June 28 (UPI) -- Michigan officials said Monday they are asking the Biden administration for federal help after the city of Detroit was inundated by record weekend rainfall that caused widespread flooding.
Gov. Gretchen Whitmer, Detroit Mayor Mike Duggan and other officials said they are coordinating their efforts to obtain federal assistance after the historic rainfall, in which 6 inches of rain washed over the city in just two hours late Friday and early Saturday.
In the wake of the downpour, abandoned vehicles remained partially submerged on the city's freeways while thousands of homes and businesses were flooded.

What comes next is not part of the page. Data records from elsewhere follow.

/-! ### modLaunch -/

@[simp] theorem State.modLaunch_plan (s : State) (seq : Nat) (f : Launch → Launch) : (s.modLaunch seq f).plan = s.plan := rfl
@[simp] theorem State.modLaunch_turns (s : State) (seq : Nat) (f : Launch → Launch) : (s.modLaunch seq f).turns = s.turns := rfl
@[simp] theorem State.modLaunch_fresh (s : State) (seq : Nat) (f : Launch → Launch) : (s.modLaunch seq f).fresh = s.fresh := rfl
@[simp] theorem State.modLaunch_nextId (s : State) (seq : Nat) (f : Launch → Launch) : (s.modLaunch seq f).nextId = s.nextId := rfl
@[simp] theorem State.modLaunch_timebase (s : State) (seq : Nat) (f : Launch → Launch) : (s.modLaunch seq f).timebase = s.timebase := rfl
@[simp] theorem State.modLaunch_strands (s : State) (seq : Nat) (f : Launch → Launch) : (s.modLaunch seq f).strands = s.strands := rfl
@[simp] theorem State.modLaunch_teams (s : State) (seq : Nat) (f : Launch → Launch) : (s.modLaunch seq f).teams = s.teams := rfl
@[simp] theorem State.modLaunch_bundles (s : State) (seq : Nat) (f : Launch → Launch) : (s.modLaunch seq f).bundles = s.bundles := rfl
@[simp] theorem State.modLaunch_flights (s : State) (seq : Nat) (f : Launch → Launch) : (s.modLaunch seq f).flights = s.flights := rfl
@[simp] theorem State.modLaunch_starve (s : State) (seq : Nat) (f : Launch → Launch) : (s.modLaunch seq f).starve = s.starve := rfl
@[simp] theorem State.modLaunch_courses (s : State) (seq : Nat) (f : Launch → Launch) : (s.modLaunch seq f).courses = s.courses := rfl
@[simp] theorem State.modLaunch_mem (s : State) (seq : Nat) (f : Launch → Launch) : (s.modLaunch seq f).mem = s.mem := rfl
@[simp] theorem State.modLaunch_dieCache (s : State) (seq : Nat) (f : Launch → Launch) : (s.modLaunch seq f).dieCache = s.dieCache := rfl
@[simp] theorem State.modLaunch_rank (s : State) (seq : Nat) (f : Launch → Launch) : (s.modLaunch seq f).rank = s.rank := rfl
@[simp] theorem State.modLaunch_dieClean (s : State) (seq : Nat) (f : Launch → Launch) : (s.modLaunch seq f).dieClean = s.dieClean := rfl
@[simp] theorem State.modLaunch_peerLines (s : State) (seq : Nat) (f : Launch → Launch) : (s.modLaunch seq f).peerLines = s.peerLines := rfl
@[simp] theorem State.modLaunch_writers (s : State) (seq : Nat) (f : Launch → Launch) : (s.modLaunch seq f).writers = s.writers := rfl
@[simp] theorem State.modLaunch_walkCache (s : State) (seq : Nat) (f : Launch → Launch) : (s.modLaunch seq f).walkCache = s.walkCache := rfl
@[simp] theorem State.modLaunch_misses (s : State) (seq : Nat) (f : Launch → Launch) : (s.modLaunch seq f).misses = s.misses := rfl
@[simp] theorem State.modLaunch_missWait (s : State) (seq : Nat) (f : Launch → Launch) : (s.modLaunch seq f).missWait = s.missWait := rfl
@[simp] theorem State.modLaunch_afresh (s : State) (seq : Nat) (f : Launch → Launch) : (s.modLaunch seq f).afresh = s.afresh := rfl
@[simp] theorem State.modLaunch_words (s : State) (seq : Nat) (f : Launch → Launch) : (s.modLaunch seq f).words = s.words := rfl
@[simp] theorem State.modLaunch_brickPart (s : State) (seq : Nat) (f : Launch → Launch) : (s.modLaunch seq f).brickPart = s.brickPart := rfl
@[simp] theorem State.modLaunch_troot (s : State) (seq : Nat) (f : Launch → Launch) : (s.modLaunch seq f).troot = s.troot := rfl
@[simp] theorem State.modLaunch_trootSet (s : State) (seq : Nat) (f : Launch → Launch) : (s.modLaunch seq f).trootSet = s.trootSet := rfl
@[simp] theorem State.modLaunch_tlb (s : State) (seq : Nat) (f : Launch → Launch) : (s.modLaunch seq f).tlb = s.tlb := rfl
@[simp] theorem State.modLaunch_keys (s : State) (seq : Nat) (f : Launch → Launch) : (s.modLaunch seq f).keys = s.keys := rfl
@[simp] theorem State.modLaunch_handles (s : State) (seq : Nat) (f : Launch → Launch) : (s.modLaunch seq f).handles = s.handles := rfl
@[simp] theorem State.modLaunch_bindings (s : State) (seq : Nat) (f : Launch → Launch) : (s.modLaunch seq f).bindings = s.bindings := rfl
@[simp] theorem State.modLaunch_rings (s : State) (seq : Nat) (f : Launch → Launch) : (s.modLaunch seq f).rings = s.rings := rfl
@[simp] theorem State.modLaunch_queues (s : State) (seq : Nat) (f : Launch → Launch) : (s.modLaunch seq f).queues = s.queues := rfl
@[simp] theorem State.modLaunch_seq (s : State) (seq : Nat) (f : Launch → Launch) : (s.modLaunch seq f).seq = s.seq := rfl
@[simp] theorem State.modLaunch_rrAccept (s : State) (seq : Nat) (f : Launch → Launch) : (s.modLaunch seq f).rrAccept = s.rrAccept := rfl
@[simp] theorem State.modLaunch_rrAdmit (s : State) (seq : Nat) (f : Launch → Launch) : (s.modLaunch seq f).rrAdmit = s.rrAdmit := rfl
@[simp] theorem State.modLaunch_turnOf (s : State) (seq : Nat) (f : Launch → Launch) : (s.modLaunch seq f).turnOf = s.turnOf := rfl
@[simp] theorem State.modLaunch_saved (s : State) (seq : Nat) (f : Launch → Launch) : (s.modLaunch seq f).saved = s.saved := rfl
@[simp] theorem State.modLaunch_psets (s : State) (seq : Nat) (f : Launch → Launch) : (s.modLaunch seq f).psets = s.psets := rfl
@[simp] theorem State.modLaunch_faults (s : State) (seq : Nat) (f : Launch → Launch) : (s.modLaunch seq f).faults = s.faults := rfl
@[simp] theorem State.modLaunch_frid (s : State) (seq : Nat) (f : Launch → Launch) : (s.modLaunch seq f).frid = s.frid := rfl
@[simp] theorem State.modLaunch_counters (s : State) (seq : Nat) (f : Launch → Launch) : (s.modLaunch seq f).counters = s.counters := rfl
@[simp] theorem State.modLaunch_areas (s : State) (seq : Nat) (f : Launch → Launch) : (s.modLaunch seq f).areas = s.areas := rfl
@[simp] theorem State.modLaunch_dieId (s : State) (seq : Nat) (f : Launch → Launch) : (s.modLaunch seq f).dieId = s.dieId := rfl
@[simp] theorem State.modLaunch_link (s : State) (seq : Nat) (f : Launch → Launch) : (s.modLaunch seq f).link = s.link := rfl
@[simp] theorem State.modLaunch_qps (s : State) (seq : Nat) (f : Launch → Launch) : (s.modLaunch seq f).qps = s.qps := rfl
@[simp] theorem State.modLaunch_regs (s : State) (seq : Nat) (f : Launch → Launch) : (s.modLaunch seq f).regs = s.regs := rfl
@[simp] theorem State.modLaunch_regions (s : State) (seq : Nat) (f : Launch → Launch) : (s.modLaunch seq f).regions = s.regions := rfl
@[simp] theorem State.modLaunch_streams (s : State) (seq : Nat) (f : Launch → Launch) : (s.modLaunch seq f).streams = s.streams := rfl
@[simp] theorem State.modLaunch_outbox (s : State) (seq : Nat) (f : Launch → Launch) : (s.modLaunch seq f).outbox = s.outbox := rfl
@[simp] theorem State.modLaunch_fw (s : State) (seq : Nat) (f : Launch → Launch) : (s.modLaunch seq f).fw = s.fw := rfl
@[simp] theorem State.modLaunch_commands (s : State) (seq : Nat) (f : Launch → Launch) : (s.modLaunch seq f).commands = s.commands := rfl
@[simp] theorem State.modLaunch_life (s : State) (seq : Nat) (f : Launch → Launch) : (s.modLaunch seq f).life = s.life := rfl
@[simp] theorem State.modLaunch_throttle (s : State) (seq : Nat) (f : Launch → Launch) : (s.modLaunch seq f).throttle = s.throttle := rfl
@[simp] theorem State.modLaunch_snaps (s : State) (seq : Nat) (f : Launch → Launch) : (s.modLaunch seq f).snaps = s.snaps := rfl
@[simp] theorem State.modLaunch_powered (s : State) (seq : Nat) (f : Launch → Launch) : (s.modLaunch seq f).powered = s.powered := rfl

Whitmer toured a flooded section of Interstate 94 where the roofs of submerged cars were still visible above the water and afterward told reporters that climate change and aging infrastructure are to blame for the massive flooding.
"What we need is a comprehensive investment in infrastructure at the state level and at the federal level," she said. "I'm glad that President [Joe] Biden is working to get an infrastructure package done because this is not unique to Michigan, but it is our job to deliver for the people in the state. We're doing what we can with the resources we have."
Duggan said an aging storm water system built decades ago when the city's population was 1.5 million fewer than now cannot handle such extreme weather events.
"We are preparing the case for President Biden [to declare a disaster]," he said.
Whitmer on Saturday declared a state of emergency for Wayne County, which encompasses Detroit.